theorem sbfi_eq {ty : Ty} (ht : ty.scalar = true) (d a b : Word) :
    extend ty (fieldInsert (tyWidth ty) (narrow ty d) (narrow ty a) (narrow ty b)) = scalarOf ty (insertOf b) d a := by
  have hs : fieldInsert (tyWidth ty) (narrow ty d) (narrow ty a) (narrow ty b) =
      fieldInsert (tyWidth ty) (narrow ty d) (narrow ty a) b := by
    obtain ⟨h1, h2⟩ := fieldSpec_narrow (tyWidth ty) ty b
    simp only [fieldInsert, fieldSpec_eq, h1, h2]
  rw [hs]
  exact extend_scalarOf ht (fun x y => fieldInsert (tyWidth ty) x y b) (insertOf b)
    (fun h x y => by rw [tyWidth, if_pos h]; exact fieldInsert_wide x y b)
    (fun h x y => by rw [tyWidth, h]; exact fieldInsert_narrow x y b) d a

theorem smov_scalar {c : Ctl} {ty : Ty} {d : SMovDst} {a : SMovSrc} (h : (Instr.smov c ty d a).WellFormed) : ty.scalar = true := by
  have h1 : ∃ p, firstBad [(c.flagsOk, .boundary), (ty.scalar, .type), (p, .perLane)] = none := ⟨_, h⟩
  obtain ⟨p, h1⟩ := h1
  simp only [firstBad_cons] at h1
  exact h1.2.1

/-- Reading a special register does not depend on the issue ordinal. -/
theorem special_tickSeq (s : State) (g : Group) (r : Special) : special s.tickSeq g r = special s g r := by cases r <;> rfl

/-! ## The rest of the vector tables -/

theorem bopnd_low {ty : Ty} (h : ty.is64 = false) (g : Group) (b : VSI) (l : Nat) :
    ((g.bopnd ty b l).extractLsb' 0 32).setWidth 64 = g.bopnd ty b l := by
  have hw : widthOf ty ≠ 64 := by cases ty <;> first | decide | cases h
  rw [low_eq_setWidth]
  cases b with
  | vec r => simp only [Group.bopnd, Group.tval, h, Bool.false_eq_true, if_false, low_zext]
  | sca r => simp only [Group.bopnd, h, Bool.false_eq_true, if_false, low_zext]
  | imm i =>
    simp only [Group.bopnd, hw, if_false]
    split
    · rw [low_zext]
    · split <;> exact congrArg _ (low_zext _)

/-- What a vector write keeps of a value is its low half under a narrow type. -/
theorem toV_congr (x : Ctx) (ty : Ty) (d : VReg) (F f : Nat → Word) (h1 : ty.is64 = true → ∀ l, F l = f l)
    (h2 : ty.is64 = false → ∀ l, (F l).setWidth 32 = (f l).setWidth 32) : x.toV ty d F = x.toV ty d f := by
  unfold Ctx.toV
  cases h : ty.is64
  · simp only [Bool.false_eq_true, if_false, low_eq_setWidth, h2 h]
  · simp only [if_true, funext (h1 h)]

theorem vbfx_eq (ty : Ty) (g : Group) (a : VReg) (b : VSI) (x : Ctx) (d : VReg) :
    x.toV ty d (fun l => fieldExtract ty (tyWidth ty) (g.tval ty a l) (g.bopnd ty b l)) =
      x.toV ty d (fun l => laneOf ty (fieldOf (intSigned ty) (g.bopnd ty b l)) (g.tval ty a l) 0) := by
  apply toV_congr
  · intro h l
    simp only [tyWidth, laneOf, h, if_true]
    exact fieldExtract_wide ty _ 0 _
  · intro h l
    simp only [tyWidth, laneOf, h, Bool.false_eq_true, if_false, low_zext]
    rw [show g.tval ty a l = (g.vval a l).setWidth 64 by simp [Group.tval, h], low_zext]
    exact fieldExtract_narrow ty _ 0 _

theorem vbfi_eq (ty : Ty) (g : Group) (a e : VReg) (b : VSI) (x : Ctx) (d : VReg) :
    x.toV ty d (fun l => fieldInsert (tyWidth ty) (g.tval ty e l) (g.tval ty a l) (g.bopnd ty b l)) =
      x.toV ty d (fun l => laneOf ty (insertOf (g.bopnd ty b l)) (g.tval ty e l) (g.tval ty a l)) := by
  apply toV_congr
  · intro h l
    simp only [tyWidth, laneOf, h, if_true]
    exact fieldInsert_wide _ _ _
  · intro h l
    simp only [tyWidth, laneOf, h, Bool.false_eq_true, if_false, low_zext]
    rw [show g.tval ty a l = (g.vval a l).setWidth 64 by simp [Group.tval, h],
      show g.tval ty e l = (g.vval e l).setWidth 64 by simp [Group.tval, h], low_zext, low_zext]
    exact fieldInsert_narrow _ _ _

/-! ## Float lanes -/

theorem toLanes_eq (x : Ctx) (d : VReg) (f : Nat → Nat) :
    x.toLanes d f = x.toV .f32 d (fun l => (BitVec.ofNat 32 (f l)).setWidth 64) := by
  have e : (fun l => ((BitVec.ofNat 32 (f l)).setWidth 64).extractLsb' 0 32) = (fun l => BitVec.ofNat 32 (f l)) := by
    funext l
    rw [low_eq_setWidth]
    apply BitVec.eq_of_toNat_eq
    simp only [BitVec.toNat_setWidth, BitVec.toNat_ofNat]
    omega
  simp only [Ctx.toLanes, Ctx.toV, show (Ty.f32).is64 = false from rfl, Bool.false_eq_true, if_false, e]

/-- An instruction whose body writes codes to its active lanes. -/
theorem toLanes_writes {i : Instr} {c : Ctl} {d : VReg} {f : State → Group → Nat → Nat} {body : Ctx → Res}
    (he : exec i = issue i c false body)
    (hb : ∀ s gid g, body ⟨s, gid, g, g.runNow, c, g.active c⟩ = Ctx.toLanes ⟨s, gid, g, g.runNow, c, g.active c⟩ d (f s g))
    (hs : ∀ s g, f s.tickSeq g = f s g)
    (hu : ∀ xs, ∃ how rest, usesOf xs i = useV xs 0 d how 1 false ++ rest) :
    WritesV i c .f32 d (fun s g l r => r = (BitVec.ofNat 32 (f s g l)).setWidth 64) := by
  refine toV_writes (f := fun s g l => (BitVec.ofNat 32 (f s g l)).setWidth 64) he ?_ ?_ hu ?_
  · intro s gid g
    rw [hb, toLanes_eq]
  · intro s g
    rw [hs]
  · intro _ s g l
    rw [low_eq_setWidth]
    apply BitVec.eq_of_toNat_eq
    simp only [BitVec.toNat_setWidth, BitVec.toNat_ofNat]
    omega

/-- The same for a body that takes free values first. -/
theorem toLanes_free {i : Instr} {c : Ctl} {n : Nat} {d : VReg} {f : State → Group → Nat → Nat} {body : Ctx → Res}
    (he : exec i = issue i c false body)
    (hb : ∀ s gid g, body ⟨s, gid, g, g.runNow, c, g.active c⟩ =
      Ctx.toLanes ⟨{ s with free := s.free + n }, gid, g, g.runNow, c, g.active c⟩ d (f s g))
    (hs : ∀ s g, f s.tickSeq g = f s g) :
    WritesFree i c n .f32 d (fun s g l r => r = (BitVec.ofNat 32 (f s g l)).setWidth 64) := by
  intro s gid g h
  obtain ⟨g', e, wrote⟩ := toV_wrote ⟨{ s.tickSeq with free := s.free + n }, gid, g, g.runNow, c, g.active c⟩ rfl .f32 d
    (fun l => (BitVec.ofNat 32 (f s g l)).setWidth 64) (by intro h; cases h) (by
      intro _ l
      rw [low_eq_setWidth]
      apply BitVec.eq_of_toNat_eq
      simp only [BitVec.toNat_setWidth, BitVec.toNat_ofNat]
      omega)
  refine ⟨g', ?_, wrote⟩
  have e2 : body ⟨s.tickSeq, gid, g, g.runNow, c, g.active c⟩ =
      Ctx.toV ⟨{ s.tickSeq with free := s.free + n }, gid, g, g.runNow, c, g.active c⟩ .f32 d
        (fun l => (BitVec.ofNat 32 (f s g l)).setWidth 64) := by
    rw [hb, toLanes_eq, hs]
    rfl
  rw [he, issue_active h, e2, e]
  rfl

end Sys2Proof.Machine
end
————
#### [The problem]
Please make an exact copy of the lines above from the line with "(h : ty.is64" through the line with "theorem toV_congr (x", both ends included.

#### [Answer to this exercise]
theorem bopnd_low {ty : Ty} (h : ty.is64 = false) (g : Group) (b : VSI) (l : Nat) :
    ((g.bopnd ty b l).extractLsb' 0 32).setWidth 64 = g.bopnd ty b l := by
  have hw : widthOf ty ≠ 64 := by cases ty <;> first | decide | cases h
  rw [low_eq_setWidth]
  cases b with
  | vec r => simp only [Group.bopnd, Group.tval, h, Bool.false_eq_true, if_false, low_zext]
  | sca r => simp only [Group.bopnd, h, Bool.false_eq_true, if_false, low_zext]
  | imm i =>
    simp only [Group.bopnd, hw, if_false]
    split
    · rw [low_zext]
    · split <;> exact congrArg _ (low_zext _)

/-- What a vector write keeps of a value is its low half under a narrow type. -/
theorem toV_congr (x : Ctx) (ty : Ty) (d : VReg) (F f : Nat → Word) (h1 : ty.is64 = true → ∀ l, F l = f l)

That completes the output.